- Faith & Family
What is a healthy Black family?
According to Dr. R.B. Holmes, Jr., it is “a family that stays positive in the midst of challenges and crisis and a family that never gives up regardless of struggles and setbacks.”
And to Holmes, the founder and president of the National Save the Family Now Movement, Inc., such families are in short supply.
To help increase their numbers and strengthen already healthy families, the national movement is hosting a “Celebration of Marriage/Family conference” in Eatonville, Nov. 17th-19th. The conference will be held in conjunction with the NNPA Region Two Conference.
Since the Save the Family Now Movement, Inc. was founded, the organization has held a several rallies and marches across the country.
“The whole idea is that we will go around the country and have a celebration of family and marriages,” Holmes said.
Eatonville seemed an ideal place for the organization’s next event. With approximately 2,800 residents, the 124-year-old town is the oldest incorporated Black municipality in the country.
“Our forefathers built this community with family in mind, so I thought that [the Celebration of Marriage/Family conference] was a great fit for the community,” said Eatonville’s Mayor Bruce Mount.
Holmes has reached out to several local ministers, politicians and to the students and faculty of Florida’s Historical Black Colleges and University and invited them to attend. The conference will include seminars on family education, HIV/AIDS awareness, networking and strategies on increasing the revenue for Black press outlets. But beyond such educational sessions, the conference also will feature special family and empowerment luncheons and dinners honoring long-time married couples and community leaders. The National Save the Family Now Movement, Inc. will also honor presidents of Florida’s HCBUs and providing scholarships for students at Bethune-Cookman University, Florida A&M University, Florida Memorial University and Edward Waters College.
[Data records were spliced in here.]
-- ==== Sys2Proof/Laws/Fsm.lean ====
section
/-! SUPPORT. What one HANDLE_REQUEST transaction can do (R113, R125): refused, dropped, or its
handler's effect followed by at most one Send. -/

namespace Sys2Proof.Machine

/-- The state in which stage SUBDEVICE_CHECK starts. -/
def State.atCheck (s : State) (h : RequestHeader) (pd : List Byte) : State :=
  (((s.beginRequest (headerBytes h) pd).setView (decodeView h pd s.cfg.ownUid)).enter
    .addressGate).enter .subdeviceCheck

/-- How a transaction ends: the Send of the reply, and nothing transient left. -/
def State.afterReply (s : State) (reply : Reply) : State :=
  { s with
    events := s.events ++ sendsOf s.sendPresent reply, txn := Transaction.idle, result := none }

/-- The end of a transaction in one equation. -/
theorem replyAndFinish_eq (v : RequestView) (result : HandlerResult) (s : State) :
    replyAndFinish v result s =
      match replyPolicy v result with
      | .error f => .fault f
      | .ok reply => .next (s.afterReply reply) := by
  unfold replyAndFinish
  cases replyPolicy v result with
  | error f => rfl
  | ok reply =>
    simp only [transport_eq]
    cases reply <;> rfl

/-- Behind the gate: the sub-device check, the handler and the reply, in one equation. -/
theorem gate_passed {h : RequestHeader} {pd : List Byte} {d : Handler} {s : State}
    (hg : addressClass h.dest s.cfg.ownUid ≠ .other) :
    gate d (decodeView h pd s.cfg.ownUid) (s.beginRequest (headerBytes h) pd) =
      match checkAndDispatch d (decodeView h pd s.cfg.ownUid) (s.atCheck h pd) with
      | .error f => .fault f
      | .ok (result, s') =>
        match replyPolicy (decodeView h pd s.cfg.ownUid) result with
        | .error f => .fault f
        | .ok reply => .next (s'.afterReply reply) := by
  have hg' : (decodeView h pd s.cfg.ownUid).aclass ≠ .other := hg
  rw [gate, if_neg hg', deliver]
  simp only [replyAndFinish_eq]
  rfl

/-- A request that the gate drops. -/
theorem gate_dropped {h : RequestHeader} {pd : List Byte} {d : Handler} {s : State}
    (hg : addressClass h.dest s.cfg.ownUid = .other) :
    gate d (decodeView h pd s.cfg.ownUid) (s.beginRequest (headerBytes h) pd) = .next s.finish := by
  have hg' : (decodeView h pd s.cfg.ownUid).aclass = .other := hg
  rw [gate, if_pos hg']
  rfl

/-- Everything a transaction that completes can be. -/
theorem transact_next {h : RequestHeader} {pd : List Byte} {pdLen : Nat} {d : Handler}
    {s t : State} (ht : transact h pd pdLen d s = .next t) :
    (s.initialized = true ∧ s.txn.stage = .idle) ∧ paramDataOk pd pdLen = true ∧
    ((decodeCheck h pdLen = false ∧ t = s.finish) ∨
     (decodeCheck h pdLen = true ∧ addressClass h.dest s.cfg.ownUid = .other ∧ t = s.finish) ∨
     (∃ result s' reply, decodeCheck h pdLen = true ∧ addressClass h.dest s.cfg.ownUid ≠ .other ∧
       checkAndDispatch d (decodeView h pd s.cfg.ownUid) (s.atCheck h pd) = .ok (result, s') ∧
       replyPolicy (decodeView h pd s.cfg.ownUid) result = .ok reply ∧
       t = s'.afterReply reply)) := by
  unfold transact at ht
  obtain ⟨hr, ht⟩ := whenReady_next.1 ht
  refine ⟨hr, ?_⟩
  split at ht
  · next hp =>
    refine ⟨hp, ?_⟩
    split at ht
    · next hd =>
      by_cases hg : addressClass h.dest s.cfg.ownUid = .other
      · rw [gate_dropped hg] at ht
        cases ht
        exact .inr (.inl ⟨hd, hg, rfl⟩)
      · rw [gate_passed hg] at ht
        split at ht
        · cases ht
        · next result s' hc =>
          split at ht
          · cases ht
          · next reply hp' =>
            cases ht
            exact .inr (.inr ⟨result, s', reply, hd, hg, hc, hp', rfl⟩)
    · next hd => cases ht; exact .inl ⟨by simpa using hd, rfl⟩
  · cases ht

/-- Everything a transaction that faults can be. -/
theorem transact_fault {h : RequestHeader} {pd : List Byte} {pdLen : Nat} {d : Handler}
    {s : State} {f : Fault} (ht : transact h pd pdLen d s = .fault f) :
    (s.initialized = true ∧ s.txn.stage = .idle) ∧ paramDataOk pd pdLen = true ∧ decodeCheck h pdLen = true ∧
    (checkAndDispatch d (decodeView h pd s.cfg.ownUid) (s.atCheck h pd) = .error f ∨
     ∃ result s', checkAndDispatch d (decodeView h pd s.cfg.ownUid) (s.atCheck h pd) =
       .ok (result, s') ∧ replyPolicy (decodeView h pd s.cfg.ownUid) result = .error f) := by
  unfold transact at ht
  obtain ⟨hr, ht⟩ := whenReady_fault.1 ht
  refine ⟨hr, ?_⟩
  split at ht
  · next hp =>
    refine ⟨hp, ?_⟩
    split at ht
    · next hd =>
      refine ⟨hd, ?_⟩
      by_cases hg : addressClass h.dest s.cfg.ownUid = .other
      · rw [gate_dropped hg] at ht
        cases ht
      · rw [gate_passed hg] at ht
        split at ht
        · next hc => cases ht; exact .inl hc
        · next result s' hc =>
          split at ht
          · next hp' => cases ht; exact .inr ⟨result, s', hc, hp'⟩
          · cases ht
    · cases ht
  · cases ht

/-- A request that reaches stage SUBDEVICE_CHECK: what the rest of the transaction answers. -/
theorem transact_delivered {h : RequestHeader} {pd : List Byte} {pdLen : Nat} {d : Handler}
    {s s' : State} {result : HandlerResult} {reply : Reply}
    (hr : s.initialized = true ∧ s.txn.stage = .idle) (hp : paramDataOk pd pdLen = true)
    (hd : decodeCheck h pdLen = true) (hg : addressClass h.dest s.cfg.ownUid ≠ .other)
    (hc : checkAndDispatch d (decodeView h pd s.cfg.ownUid) (s.atCheck h pd) = .ok (result, s'))
    (hpol : replyPolicy (decodeView h pd s.cfg.ownUid) result = .ok reply) :
    transact h pd pdLen d s = .next (s'.afterReply reply) := by
  unfold transact
  rw [whenReady_of_ready hr, if_pos hp, if_pos hd, gate_passed hg, hc]
  simp only [hpol]

/-- A dropped request (R99, R115): nothing but the last operation's result changes. -/
theorem transact_dropped {h : RequestHeader} {pd : List Byte} {pdLen : Nat} {d : Handler}
    {s : State} (hr : s.initialized = true ∧ s.txn.stage = .idle) (hp : paramDataOk pd pdLen = true)
    (hd : decodeCheck h pdLen = false ∨ addressClass h.dest s.cfg.ownUid = .other) :
    transact h pd pdLen d s = .next s.finish := by
  unfold transact
  rw [whenReady_of_ready hr, if_pos hp]
  by_cases hc : decodeCheck h pdLen = true
  · have hg : addressClass h.dest s.cfg.ownUid = .other := by simpa [hc] using hd
    rw [if_pos hc, gate_dropped hg]
  · rw [if_neg hc]
    rfl

/-! ## The transient state before the handler, field by field -/

section
variable (s : State) (h : RequestHeader) (pd : List Byte)

@[simp] theorem State.atCheck_initialized : (s.atCheck h pd).initialized = s.initialized := rfl
@[simp] theorem State.atCheck_cfg : (s.atCheck h pd).cfg = s.cfg := rfl
@[simp] theorem State.atCheck_sendPresent : (s.atCheck h pd).sendPresent = s.sendPresent := rfl
@[simp] theorem State.atCheck_muted : (s.atCheck h pd).muted = s.muted := rfl
@[simp] theorem State.atCheck_identifyOn : (s.atCheck h pd).identifyOn = s.identifyOn := rfl
@[simp] theorem State.atCheck_deviceLabel : (s.atCheck h pd).deviceLabel = s.deviceLabel := rfl
@[simp] theorem State.atCheck_events : (s.atCheck h pd).events = s.events := rfl
@[simp] theorem State.atCheck_input : (s.atCheck h pd).input = s.input := rfl

end

/-! ## The request view (R100) and a request kind's header, field by field -/

section
variable (h : RequestHeader) (pd : List Byte) (own : Uid)

@[simp] theorem decodeView_msgLen : (decodeView h pd own).msgLen = h.msgLen := rfl
@[simp] theorem decodeView_dest : (decodeView h pd own).dest = h.dest := rfl
@[simp] theorem decodeView_src : (decodeView h pd own).src = h.src := rfl
@[simp] theorem decodeView_tn : (decodeView h pd own).tn = h.tn := rfl
@[simp] theorem decodeView_portId : (decodeView h pd own).portId = h.portId := rfl
@[simp] theorem decodeView_msgCount : (decodeView h pd own).msgCount = h.msgCount := rfl
@[simp] theorem decodeView_subDevice : (decodeView h pd own).subDevice = h.subDevice := rfl
@[simp] theorem decodeView_cc : (decodeView h pd own).cc = h.cc := rfl
@[simp] theorem decodeView_pid : (decodeView h pd own).pid = h.pid := rfl
@[simp] theorem decodeView_pdl : (decodeView h pd own).pdl = h.pdl := rfl
@[simp] theorem decodeView_payload : (decodeView h pd own).payload = pd := rfl
@[simp] theorem decodeView_aclass :
    (decodeView h pd own).aclass = addressClass h.dest own := rfl

end

section
variable (r : RequestOperands) (cc : Byte) (pid : Word16)

@[simp] theorem operandsHeader_startCode : (operandsHeader r cc pid).startCode = r.startCode := rfl
@[simp] theorem operandsHeader_subStartCode :
    (operandsHeader r cc pid).subStartCode = r.subStartCode := rfl
@[simp] theorem operandsHeader_msgLen : (operandsHeader r cc pid).msgLen = r.msgLen := rfl
@[simp] theorem operandsHeader_dest : (operandsHeader r cc pid).dest = r.dest := rfl
@[simp] theorem operandsHeader_src : (operandsHeader r cc pid).src = r.src := rfl
@[simp] theorem operandsHeader_tn : (operandsHeader r cc pid).tn = r.tn := rfl
@[simp] theorem operandsHeader_portId : (operandsHeader r cc pid).portId = r.portId := rfl
@[simp] theorem operandsHeader_msgCount : (operandsHeader r cc pid).msgCount = r.msgCount := rfl
@[simp] theorem operandsHeader_subDevice : (operandsHeader r cc pid).subDevice = r.subDevice := rfl
@[simp] theorem operandsHeader_cc : (operandsHeader r cc pid).cc = cc := rfl
@[simp] theorem operandsHeader_pid : (operandsHeader r cc pid).pid = pid := rfl
@[simp] theorem operandsHeader_pdl : (operandsHeader r cc pid).pdl = r.pdl := rfl

end

end Sys2Proof.Machine
end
Finally, the three-day conference will culminate in a parade through the 1.5-mile municipality on Saturday, Nov. 19th, where local faith leaders are invited to speak.
The inclusion and recognition of members of the press, HBCUs and churches are no accident.
“These institutions have been instrumental in the survival of Black families and we just believe that you cannot strengthen the family if we do not aid [them],” he explained.
According to Holmes, HBCUs provide education and empowerment, churches have been the cornerstone of Blacks’ morality and spirituality and the Black press has been able to show the positive side of Black life.